FUN FACT: Newhart once joked that since he’d had shows called The Bob Newhart Show, Newhart, and Bob, his next show would simply be The. While The never came to fruition, Newhart did have one more regular series role, in 1997’s utterly forgettable George and Leo.
- The Simpsons
Newhart played himself in The Simpsons‘ season five episode “Bart the Fink”. Most of the show’s writers were huge fans, and the producers agreed to give them the day off to observe Newhart’s recording session, with the caveat that they had to remain quiet. According to David Coehn on the episode’s commentary track, after Newhart completed his first take, there was an “explosion” of laughter in the room.
- Elf and ER
In 2003 – at the age of 74! – Newhart showed no signs of slowing down. In addition to a small role in Legally Blonde: Red, White & Blonde, Newhart played Papa Elf in the beloved holiday classic Elf and made a rare dramatic turn in a three-episode arc on ER, for which he received his only Emmy nomination for a drama series.

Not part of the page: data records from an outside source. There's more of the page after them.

-- ==== Sys2Proof/Laws/Keeps.lean ====
section
/-! SUPPORT. What every operation of the block keeps, and the small laws by which the lemma of an operation follows from those of the
operations it is made of. -/

namespace Sys2Proof.Machine

/-- `t` has the same commands waiting as `s`, its one-time programmable memory has only advanced, and it keeps the invariant. -/
structure Keeps (s t : State) : Prop where
  pending : t.pending = s.pending
  otp : OtpLe s.otp t.otp
  inv : s.Inv → t.Inv

theorem bv_or_keeps {w : Nat} (x y : BitVec w) : x &&& ~~~ (x ||| y) = 0 := by
  ext i hi
  cases hx : x.getLsbD i <;> simp_all [BitVec.getLsbD_eq_getElem]

theorem OtpLe.refl (a : OtpSt) : OtpLe a a := ⟨by simp, Nat.le_refl _, by simp⟩

theorem Keeps.refl (s : State) : Keeps s s := ⟨rfl, OtpLe.refl _, id⟩

theorem OtpLe.trans {a b c : OtpSt} (h : OtpLe a b) (k : OtpLe b c) : OtpLe a c := by
  refine ⟨?_, Nat.le_trans h.rollback k.rollback, ?_⟩
  · have h1 := h.revoked; have h2 := k.revoked
    generalize a.revoked = x at *; generalize b.revoked = y at *; generalize c.revoked = z at *
    ext i hi
    have e1 := congrArg (fun v => v.getLsbD i) h1
    have e2 := congrArg (fun v => v.getLsbD i) h2
    simp [hi] at e1 e2 ⊢
    grind
  · have h1 := h.fuses; have h2 := k.fuses
    generalize a.fuses = x at *; generalize b.fuses = y at *; generalize c.fuses = z at *
    ext i hi
    have e1 := congrArg (fun v => v.getLsbD i) h1
    have e2 := congrArg (fun v => v.getLsbD i) h2
    simp [hi] at e1 e2 ⊢
    grind

theorem Keeps.trans {a b c : State} (h : Keeps a b) (k : Keeps b c) : Keeps a c :=
  ⟨k.pending.trans h.pending, h.otp.trans k.otp, fun i => k.inv (h.inv i)⟩

theorem Tab.wf_set_at {α : Type} [DecidableEq α] {f : Nat → α} {t : Tab α} {k : Nat} {v : α} (h : Tab.wf f t = true) :
    Tab.wf f (Tab.set (f k) t k v) = true := by
  unfold Tab.set
  split
  · exact Tab.wf_drop h
  · exact Tab.wf_put h ‹_›

theorem Tab.above_filter {α : Type} {p : Nat × α → Bool} {t : Tab α} {j : Nat} (h : Tab.above j t = true) :
    Tab.above j (List.filter p t) = true := by
  induction t with
  | nil => rfl
  | cons e t ih =>
    obtain ⟨i, u⟩ := e
    simp only [Tab.above, Bool.and_eq_true] at h
    rw [List.filter_cons]
    split
    · simp only [Tab.above, Bool.and_eq_true]; exact ⟨h.1, ih h.2⟩
    · exact ih h.2

theorem Tab.wf_filter {α : Type} [DecidableEq α] {f : Nat → α} {p : Nat × α → Bool} {t : Tab α} (h : Tab.wf f t = true) :
    Tab.wf f (List.filter p t) = true := by
  induction t with
  | nil => rfl
  | cons e t ih =>
    obtain ⟨i, u⟩ := e
    simp only [Tab.wf, Bool.and_eq_true] at h
    rw [List.filter_cons]
    split
    · simp only [Tab.wf, Bool.and_eq_true]; exact ⟨⟨Tab.above_filter h.1.1, h.1.2⟩, ih h.2⟩
    · exact ih h.2

theorem Keeps.upd {s x t : State} (h : Keeps s x) (h1 : t.pending = x.pending) (h2 : t.otp = x.otp) (h3 : t.time.ns = x.time.ns)
   (h4 : t.mem = x.mem) (h5 : t.regs = x.regs) (h6 : t.lease = x.lease) : Keeps s t :=
  ⟨h1.trans h.pending, h2 ▸ h.otp, fun i => ⟨h3 ▸ (h.inv i).ns, h4 ▸ (h.inv i).mem, h5 ▸ (h.inv i).regs, h6 ▸ (h.inv i).lease⟩⟩

theorem Keeps.ite {s x y : State} {c : Prop} [Decidable c] (h : c → Keeps s x) (h' : ¬ c → Keeps s y) : Keeps s (if c then x else y) := by
  split
  · exact h ‹_›
  · exact h' ‹_›

theorem Keeps.ite2 {α : Type} {s : State} {x y : α × State} {c : Prop} [Decidable c] (h : c → Keeps s x.2) (h' : ¬ c → Keeps s y.2) :
    Keeps s (if c then x else y).2 := by
  split
  · exact h ‹_›
  · exact h' ‹_›

theorem Keeps.foldl {α : Type} {s : State} {l : List α} {f : State → α → State} {x : State} (hx : Keeps s x)
    (h : ∀ y a, Keeps s y → Keeps s (f y a)) : Keeps s (l.foldl f x) := by
  induction l generalizing x with
  | nil => exact hx
  | cons a l ih => exact ih (h x a hx)

theorem Keeps.of_snd {α : Type} {s x : State} {a : α} {p : α × State} (e : p = (a, x)) (h : Keeps s p.2) : Keeps s x := by
  subst e; exact h

theorem Keeps.mk_upd {s x : State} {tm : TimeSt} {frozen_ : Tab (Tab Word)} {heldIrq_ : Tab Word} {mbx_ : Tab (Option MbxJob)} {ind_ : Tab (List IndAccess)} {stalls_ : Tab (List Stall)} {checks_ : Tab CheckSt} {gathers_ : Tab Gather} {ecc_ : Tab EccSt} {recSeq_ : BitVec 16} {evq_ : Tab EvQueue} {msix_ : Tab MsixVec} {msixPba_ : List Nat} {msixEnable_ : Bool} {msixFuncMask_ : Bool} {hostTx_ : List HostTlp} {icu_ : IcuSt} {sram_ : Tab Word} {lines_ : Tab LineCell} {tiles_ : Tab TileSt} {stampOrder_ : Nat} {stampsHeld_ : Bool} {ctrs_ : Tab CtrSt} {fifos_ : Tab FifoSt} {plk_ : PlkSt} {wins_ : Tab WinEnt} {winOpen_ : List Nat} {winEdges_ : List WinEdge} {drill_ : Tab DrillEnt} {launches_ : List TimePoint} {rules_ : Tab Rule} {express_ : List Nat} {normal_ : List Nat} {eval_ : EvalSt} {sigOps_ : List Nat} {pubs_ : Tab PubSlot} {pubOpen_ : List PubOpen} {hbAt_ : Nat} {subs_ : Tab SubEnt} {net_ : NetSt} {ring_ : RingSt} {power_ : PowerState} {pulseDone_ : List PulseDone} {engs_ : Tab EngSt} {starts_ : List StartEvt} {ptp_ : PtpSt} {sources_ : Tab LocalSrc} {serial_ : Tab SerSt} {cans_ : Tab CanSt} {xbr_ : XbrSt} {host_ : HostSt} {dma_ : Tab DmaSt} {cores_ : Tab CoreSt} {tcm_ : Tab Byte} {stwSram_ : Tab Byte} {flash_ : Tab Byte} {boot_ : BootSt} {sha_ : List Byte} {pwr_ : PwrSt} {clk_ : ClkSt} {reply_ : Reply} {tclks_ : Nat} {freeTick_ : Nat} (h : Keeps s x) (ht : tm.ns = x.time.ns) :
    Keeps s { pending := x.pending, regs := x.regs, frozen := frozen_, heldIrq := heldIrq_, mbx := mbx_, ind := ind_, stalls := stalls_, checks := checks_, gathers := gathers_, ecc := ecc_, recSeq := recSeq_, time := tm, mem := x.mem, evq := evq_, msix := msix_, msixPba := msixPba_, msixEnable := msixEnable_, msixFuncMask := msixFuncMask_, hostTx := hostTx_, icu := icu_, sram := sram_, lines := lines_, tiles := tiles_, stampOrder := stampOrder_, stampsHeld := stampsHeld_, ctrs := ctrs_, fifos := fifos_, lease := x.lease, plk := plk_, wins := wins_, winOpen := winOpen_, winEdges := winEdges_, drill := drill_, launches := launches_, rules := rules_, express := express_, normal := normal_, eval := eval_, sigOps := sigOps_, pubs := pubs_, pubOpen := pubOpen_, hbAt := hbAt_, subs := subs_, net := net_, ring := ring_, power := power_, pulseDone := pulseDone_, engs := engs_, starts := starts_, ptp := ptp_, sources := sources_, serial := serial_, cans := cans_, xbr := xbr_, host := host_, dma := dma_, cores := cores_, tcm := tcm_, stwSram := stwSram_, flash := flash_, boot := boot_, otp := x.otp, sha := sha_, pwr := pwr_, clk := clk_, reply := reply_, tclks := tclks_, freeTick := freeTick_ } := h.upd rfl rfl ht rfl rfl rfl

/-- The command ends in a next state that keeps what every step keeps. -/
def Answers (s : State) (o : Host.Outcome State Fault Refusal) : Prop := ∃ t, o = .next t ∧ Keeps s t

theorem Keeps.ite1 {α : Type} {s : State} {x y : State × α} {c : Prop} [Decidable c] (h : c → Keeps s x.1) (h' : ¬ c → Keeps s y.1) :
    Keeps s (if c then x else y).1 := by
  split
  · exact h ‹_›
  · exact h' ‹_›
theorem Keeps.ite22 {α β : Type} {s : State} {x y : α × β × State} {c : Prop} [Decidable c] (h : c → Keeps s x.2.2) (h' : ¬ c → Keeps s y.2.2) :
    Keeps s (if c then x else y).2.2 := by
  split
  · exact h ‹_›
  · exact h' ‹_›
theorem Keeps.of2 {α : Type} {s x : State} {a : α} {p : α × State} (e : p = (a, x)) (h : Keeps s p.2) : Keeps s x := by
  subst e; exact h
theorem Keeps.of1 {α : Type} {s x : State} {a : α} {p : State × α} (e : p = (x, a)) (h : Keeps s p.1) : Keeps s x := by
  subst e; exact h
theorem Keeps.of22 {α β : Type} {s x : State} {a : α} {b : β} {p : α × β × State} (e : p = (a, b, x)) (h : Keeps s p.2.2) : Keeps s x := by
  subst e; exact h

theorem Keeps.pair2 {α : Type} {s x : State} {a : α} (h : Keeps s x) : Keeps s (a, x).2 := h
theorem Keeps.pair1 {α : Type} {s x : State} {a : α} (h : Keeps s x) : Keeps s (x, a).1 := h
theorem Keeps.pair22 {α β : Type} {s : State} {x : β × State} {a : α} (h : Keeps s x.2) : Keeps s (a, x).2.2 := h
theorem Keeps.pair222 {α β γ : Type} {s : State} {x : β × γ × State} {a : α} (h : Keeps s x.2.2) : Keeps s (a, x).2.2.2 := h

end Sys2Proof.Machine
end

- The Big Bang Theory and Young Sheldon

The role that finally earned Newhart an Emmy Award was Arthur Jeffries (AKA Professor Proton) on The Big Bang Theory and its prequel series. Newhart delighted not only the Big Bang cast but a new generation of television viewers with his trademark deadpan. Emmy voters agreed, bestowing Newhart his first Emmy victory (at the tender age of 83) and nominating him twice more for Outstanding Guest Actor in a Comedy Series for his performance.
- Bob and Don: A Love Story
Directed by Judd Apatow, this New Yorker short documentary chronicles Newhart’s decades-long friendship with Don Rickles and includes home footage and interviews with both families.
Bob Newhart and his wife Ginnie were married for 60 years until her death last year. They had four children and ten grandchildren. For more than a quarter century, Newhart and his family lived in a Bel Air mansion designed by Wallace Neff (architect to the stars, whose most notable creation is Pickfair, the Tudor Revival home of silent film A-listers Douglas Fairbanks and Mary Pickford). A lifelong Catholic, Newhart was a member of the Church of the Good Shepherd in Beverly Hills.

After a series of short illnesses, Newhart passed away in his home on July 18. Tributes have poured in from celebs like Reese Witherspoon, Carol Burnett, Judd Apatow, Kaley Cuoco, Mark Hamill, and Jamie Lee Curtis, as well as President Biden, who issued this statement: “Today, we mourn the loss of Bob Newhart, a comedy legend and beloved performer who kept Americans laughing for decades.”